PROBLEM REQUIREMENTS: Beginning with the line that mentions "s).mode = .dec := rfl", reproduce every line through the last line of the entries, exactly, and only those.

DATASET EXCERPTS:
/-! ### `pushSymbol` -/

@[simp] theorem pushSymbol_params (v : Sextet) (s : State) : (pushSymbol v s).params = s.params := rfl
@[simp] theorem pushSymbol_tag (v : Sextet) (s : State) : (pushSymbol v s).tag = s.tag := rfl
@[simp] theorem pushSymbol_cfgOk (v : Sextet) (s : State) : (pushSymbol v s).cfgOk = s.cfgOk := rfl
@[simp] theorem pushSymbol_encLut (v : Sextet) (s : State) : (pushSymbol v s).encLut = s.encLut := rfl
@[simp] theorem pushSymbol_decLut (v : Sextet) (s : State) : (pushSymbol v s).decLut = s.decLut := rfl
@[simp] theorem pushSymbol_err (v : Sextet) (s : State) : (pushSymbol v s).err = s.err := rfl
@[simp] theorem pushSymbol_busy (v : Sextet) (s : State) : (pushSymbol v s).busy = s.busy := rfl
@[simp] theorem pushSymbol_inLen (v : Sextet) (s : State) : (pushSymbol v s).inLen = s.inLen := rfl
@[simp] theorem pushSymbol_inBuf (v : Sextet) (s : State) : (pushSymbol v s).inBuf = s.inBuf := rfl
@[simp] theorem pushSymbol_outLen (v : Sextet) (s : State) : (pushSymbol v s).outLen = s.outLen := rfl
@[simp] theorem pushSymbol_outBuf (v : Sextet) (s : State) : (pushSymbol v s).outBuf = s.outBuf := rfl
@[simp] theorem pushSymbol_pos (v : Sextet) (s : State) : (pushSymbol v s).pos = s.pos := rfl
@[simp] theorem pushSymbol_wpos (v : Sextet) (s : State) : (pushSymbol v s).wpos = s.wpos := rfl
@[simp] theorem pushSymbol_eb (v : Sextet) (s : State) : (pushSymbol v s).eb = s.eb := rfl
@[simp] theorem pushSymbol_ds (v : Sextet) (s : State) : (pushSymbol v s).ds = s.ds.setIfInBounds s.gcnt.toNat v := rfl
@[simp] theorem pushSymbol_gcnt (v : Sextet) (s : State) : (pushSymbol v s).gcnt = s.gcnt + 1#3 := rfl
@[simp] theorem pushSymbol_escPend (v : Sextet) (s : State) : (pushSymbol v s).escPend = s.escPend := rfl
@[simp] theorem pushSymbol_mode (v : Sextet) (s : State) : (pushSymbol v s).mode = s.mode := rfl
@[simp] theorem pushSymbol_host (v : Sextet) (s : State) : (pushSymbol v s).host = s.host := rfl
@[simp] theorem pushSymbol_reply (v : Sextet) (s : State) : (pushSymbol v s).reply = s.reply := rfl
@[simp] theorem pushSymbol_draws (v : Sextet) (s : State) : (pushSymbol v s).draws = s.draws := rfl

/-! ### `resolveEscape` -/

@[simp] theorem resolveEscape_params (v : Sextet) (s : State) : (resolveEscape v s).params = s.params := rfl
@[simp] theorem resolveEscape_tag (v : Sextet) (s : State) : (resolveEscape v s).tag = s.tag := rfl
@[simp] theorem resolveEscape_cfgOk (v : Sextet) (s : State) : (resolveEscape v s).cfgOk = s.cfgOk := rfl
@[simp] theorem resolveEscape_encLut (v : Sextet) (s : State) : (resolveEscape v s).encLut = s.encLut := rfl
@[simp] theorem resolveEscape_decLut (v : Sextet) (s : State) : (resolveEscape v s).decLut = s.decLut := rfl
@[simp] theorem resolveEscape_err (v : Sextet) (s : State) : (resolveEscape v s).err = s.err := rfl
@[simp] theorem resolveEscape_busy (v : Sextet) (s : State) : (resolveEscape v s).busy = s.busy := rfl
@[simp] theorem resolveEscape_inLen (v : Sextet) (s : State) : (resolveEscape v s).inLen = s.inLen := rfl
@[simp] theorem resolveEscape_inBuf (v : Sextet) (s : State) : (resolveEscape v s).inBuf = s.inBuf := rfl
@[simp] theorem resolveEscape_outLen (v : Sextet) (s : State) : (resolveEscape v s).outLen = s.outLen := rfl
@[simp] theorem resolveEscape_outBuf (v : Sextet) (s : State) : (resolveEscape v s).outBuf = s.outBuf := rfl
@[simp] theorem resolveEscape_pos (v : Sextet) (s : State) : (resolveEscape v s).pos = s.pos := rfl
@[simp] theorem resolveEscape_wpos (v : Sextet) (s : State) : (resolveEscape v s).wpos = s.wpos := rfl
@[simp] theorem resolveEscape_eb (v : Sextet) (s : State) : (resolveEscape v s).eb = s.eb := rfl
@[simp] theorem resolveEscape_ds (v : Sextet) (s : State) : (resolveEscape v s).ds = s.ds.setIfInBounds s.gcnt.toNat v := rfl
@[simp] theorem resolveEscape_gcnt (v : Sextet) (s : State) : (resolveEscape v s).gcnt = s.gcnt + 1#3 := rfl
@[simp] theorem resolveEscape_escPend (v : Sextet) (s : State) : (resolveEscape v s).escPend = false := rfl
@[simp] theorem resolveEscape_mode (v : Sextet) (s : State) : (resolveEscape v s).mode = s.mode := rfl
@[simp] theorem resolveEscape_host (v : Sextet) (s : State) : (resolveEscape v s).host = s.host := rfl
@[simp] theorem resolveEscape_reply (v : Sextet) (s : State) : (resolveEscape v s).reply = s.reply := rfl
@[simp] theorem resolveEscape_draws (v : Sextet) (s : State) : (resolveEscape v s).draws = s.draws := rfl

/-! ### `storeItems` -/

@[simp] theorem storeItems_params (l : List (BitVec 8)) (s : State) : (storeItems l s).params = s.params := rfl
@[simp] theorem storeItems_tag (l : List (BitVec 8)) (s : State) : (storeItems l s).tag = s.tag := rfl
@[simp] theorem storeItems_cfgOk (l : List (BitVec 8)) (s : State) : (storeItems l s).cfgOk = s.cfgOk := rfl
@[simp] theorem storeItems_encLut (l : List (BitVec 8)) (s : State) : (storeItems l s).encLut = s.encLut := rfl
@[simp] theorem storeItems_decLut (l : List (BitVec 8)) (s : State) : (storeItems l s).decLut = s.decLut := rfl
@[simp] theorem storeItems_err (l : List (BitVec 8)) (s : State) : (storeItems l s).err = s.err := rfl
@[simp] theorem storeItems_busy (l : List (BitVec 8)) (s : State) : (storeItems l s).busy = s.busy := rfl
@[simp] theorem storeItems_inLen (l : List (BitVec 8)) (s : State) : (storeItems l s).inLen = s.inLen := rfl
@[simp] theorem storeItems_inBuf (l : List (BitVec 8)) (s : State) : (storeItems l s).inBuf = s.inBuf := rfl
@[simp] theorem storeItems_outLen (l : List (BitVec 8)) (s : State) : (storeItems l s).outLen = s.outLen := rfl
@[simp] theorem storeItems_outBuf (l : List (BitVec 8)) (s : State) : (storeItems l s).outBuf = s.outBuf.writeAll s.wpos l := rfl
@[simp] theorem storeItems_pos (l : List (BitVec 8)) (s : State) : (storeItems l s).pos = s.pos := rfl
@[simp] theorem storeItems_wpos (l : List (BitVec 8)) (s : State) : (storeItems l s).wpos = s.wpos + l.length := rfl
@[simp] theorem storeItems_eb (l : List (BitVec 8)) (s : State) : (storeItems l s).eb = s.eb := rfl
@[simp] theorem storeItems_ds (l : List (BitVec 8)) (s : State) : (storeItems l s).ds = s.ds := rfl
@[simp] theorem storeItems_gcnt (l : List (BitVec 8)) (s : State) : (storeItems l s).gcnt = s.gcnt := rfl
@[simp] theorem storeItems_escPend (l : List (BitVec 8)) (s : State) : (storeItems l s).escPend = s.escPend := rfl
@[simp] theorem storeItems_mode (l : List (BitVec 8)) (s : State) : (storeItems l s).mode = s.mode := rfl
@[simp] theorem storeItems_host (l : List (BitVec 8)) (s : State) : (storeItems l s).host = s.host := rfl
@[simp] theorem storeItems_reply (l : List (BitVec 8)) (s : State) : (storeItems l s).reply = s.reply := rfl
@[simp] theorem storeItems_draws (l : List (BitVec 8)) (s : State) : (storeItems l s).draws = s.draws := rfl

/-! ### `commitTables` -/

@[simp] theorem commitTables_params (c : CharCode) (s : State) : (commitTables c s).params = s.params := rfl
@[simp] theorem commitTables_tag (c : CharCode) (s : State) : (commitTables c s).tag = c := rfl
@[simp] theorem commitTables_cfgOk (c : CharCode) (s : State) : (commitTables c s).cfgOk = true := rfl
@[simp] theorem commitTables_encLut (c : CharCode) (s : State) : (commitTables c s).encLut = buildEnc (alphaIndex c) := rfl
@[simp] theorem commitTables_decLut (c : CharCode) (s : State) : (commitTables c s).decLut = buildDec (buildEnc (alphaIndex c)) := rfl
@[simp] theorem commitTables_err (c : CharCode) (s : State) : (commitTables c s).err = .ok := rfl
@[simp] theorem commitTables_busy (c : CharCode) (s : State) : (commitTables c s).busy = s.busy := rfl
@[simp] theorem commitTables_inLen (c : CharCode) (s : State) : (commitTables c s).inLen = s.inLen := rfl
@[simp] theorem commitTables_inBuf (c : CharCode) (s : State) : (commitTables c s).inBuf = s.inBuf := rfl
@[simp] theorem commitTables_outLen (c : CharCode) (s : State) : (commitTables c s).outLen = s.outLen := rfl
@[simp] theorem commitTables_outBuf (c : CharCode) (s : State) : (commitTables c s).outBuf = s.outBuf := rfl
@[simp] theorem commitTables_pos (c : CharCode) (s : State) : (commitTables c s).pos = s.pos := rfl
@[simp] theorem commitTables_wpos (c : CharCode) (s : State) : (commitTables c s).wpos = s.wpos := rfl
@[simp] theorem commitTables_eb (c : CharCode) (s : State) : (commitTables c s).eb = s.eb := rfl
@[simp] theorem commitTables_ds (c : CharCode) (s : State) : (commitTables c s).ds = s.ds := rfl
@[simp] theorem commitTables_gcnt (c : CharCode) (s : State) : (commitTables c s).gcnt = s.gcnt := rfl
@[simp] theorem commitTables_escPend (c : CharCode) (s : State) : (commitTables c s).escPend = s.escPend := rfl
@[simp] theorem commitTables_mode (c : CharCode) (s : State) : (commitTables c s).mode = s.mode := rfl
@[simp] theorem commitTables_host (c : CharCode) (s : State) : (commitTables c s).host = s.host := rfl
@[simp] theorem commitTables_reply (c : CharCode) (s : State) : (commitTables c s).reply = s.reply := rfl
@[simp] theorem commitTables_draws (c : CharCode) (s : State) : (commitTables c s).draws = s.draws := rfl

/-! ### `acceptEnc` -/

@[simp] theorem acceptEnc_params (s : State) : (acceptEnc s).params = s.params := rfl
@[simp] theorem acceptEnc_tag (s : State) : (acceptEnc s).tag = s.tag := rfl
@[simp] theorem acceptEnc_cfgOk (s : State) : (acceptEnc s).cfgOk = s.cfgOk := rfl
@[simp] theorem acceptEnc_encLut (s : State) : (acceptEnc s).encLut = s.encLut := rfl
@[simp] theorem acceptEnc_decLut (s : State) : (acceptEnc s).decLut = s.decLut := rfl
@[simp] theorem acceptEnc_err (s : State) : (acceptEnc s).err = .ok := rfl
@[simp] theorem acceptEnc_busy (s : State) : (acceptEnc s).busy = true := rfl
@[simp] theorem acceptEnc_inLen (s : State) : (acceptEnc s).inLen = s.inLen := rfl
@[simp] theorem acceptEnc_inBuf (s : State) : (acceptEnc s).inBuf = s.inBuf := rfl
@[simp] theorem acceptEnc_outLen (s : State) : (acceptEnc s).outLen = 0 := rfl
@[simp] theorem acceptEnc_outBuf (s : State) : (acceptEnc s).outBuf = s.outBuf := rfl
@[simp] theorem acceptEnc_pos (s : State) : (acceptEnc s).pos = 0 := rfl
@[simp] theorem acceptEnc_wpos (s : State) : (acceptEnc s).wpos = 0 := rfl
@[simp] theorem acceptEnc_eb (s : State) : (acceptEnc s).eb = s.eb := rfl
@[simp] theorem acceptEnc_ds (s : State) : (acceptEnc s).ds = s.ds := rfl
@[simp] theorem acceptEnc_gcnt (s : State) : (acceptEnc s).gcnt = 0#3 := rfl
@[simp] theorem acceptEnc_escPend (s : State) : (acceptEnc s).escPend = s.escPend := rfl
@[simp] theorem acceptEnc_mode (s : State) : (acceptEnc s).mode = .enc := rfl
@[simp] theorem acceptEnc_host (s : State) : (acceptEnc s).host = s.host := rfl
@[simp] theorem acceptEnc_reply (s : State) : (acceptEnc s).reply = s.reply := rfl
@[simp] theorem acceptEnc_draws (s : State) : (acceptEnc s).draws = s.draws := rfl

/-! ### `acceptDec` -/

@[simp] theorem acceptDec_params (s : State) : (acceptDec s).params = s.params := rfl
@[simp] theorem acceptDec_tag (s : State) : (acceptDec s).tag = s.tag := rfl
@[simp] theorem acceptDec_cfgOk (s : State) : (acceptDec s).cfgOk = s.cfgOk := rfl
@[simp] theorem acceptDec_encLut (s : State) : (acceptDec s).encLut = s.encLut := rfl
@[simp] theorem acceptDec_decLut (s : State) : (acceptDec s).decLut = s.decLut := rfl
@[simp] theorem acceptDec_err (s : State) : (acceptDec s).err = .ok := rfl
@[simp] theorem acceptDec_busy (s : State) : (acceptDec s).busy = true := rfl
@[simp] theorem acceptDec_inLen (s : State) : (acceptDec s).inLen = s.inLen := rfl
@[simp] theorem acceptDec_inBuf (s : State) : (acceptDec s).inBuf = s.inBuf := rfl
@[simp] theorem acceptDec_outLen (s : State) : (acceptDec s).outLen = 0 := rfl
@[simp] theorem acceptDec_outBuf (s : State) : (acceptDec s).outBuf = s.outBuf := rfl
@[simp] theorem acceptDec_pos (s : State) : (acceptDec s).pos = 0 := rfl
@[simp] theorem acceptDec_wpos (s : State) : (acceptDec s).wpos = 0 := rfl
@[simp] theorem acceptDec_eb (s : State) : (acceptDec s).eb = s.eb := rfl
@[simp] theorem acceptDec_ds (s : State) : (acceptDec s).ds = s.ds := rfl
@[simp] theorem acceptDec_gcnt (s : State) : (acceptDec s).gcnt = 0#3 := rfl
@[simp] theorem acceptDec_escPend (s : State) : (acceptDec s).escPend = false := rfl
@[simp] theorem acceptDec_mode (s : State) : (acceptDec s).mode = .dec := rfl
@[simp] theorem acceptDec_host (s : State) : (acceptDec s).host = s.host := rfl
@[simp] theorem acceptDec_reply (s : State) : (acceptDec s).reply = s.reply := rfl
@[simp] theorem acceptDec_draws (s : State) : (acceptDec s).draws = s.draws := rfl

RESPONSE TO THE EXERCISE:
@[simp] theorem acceptDec_mode (s : State) : (acceptDec s).mode = .dec := rfl
@[simp] theorem acceptDec_host (s : State) : (acceptDec s).host = s.host := rfl
@[simp] theorem acceptDec_reply (s : State) : (acceptDec s).reply = s.reply := rfl
@[simp] theorem acceptDec_draws (s : State) : (acceptDec s).draws = s.draws := rfl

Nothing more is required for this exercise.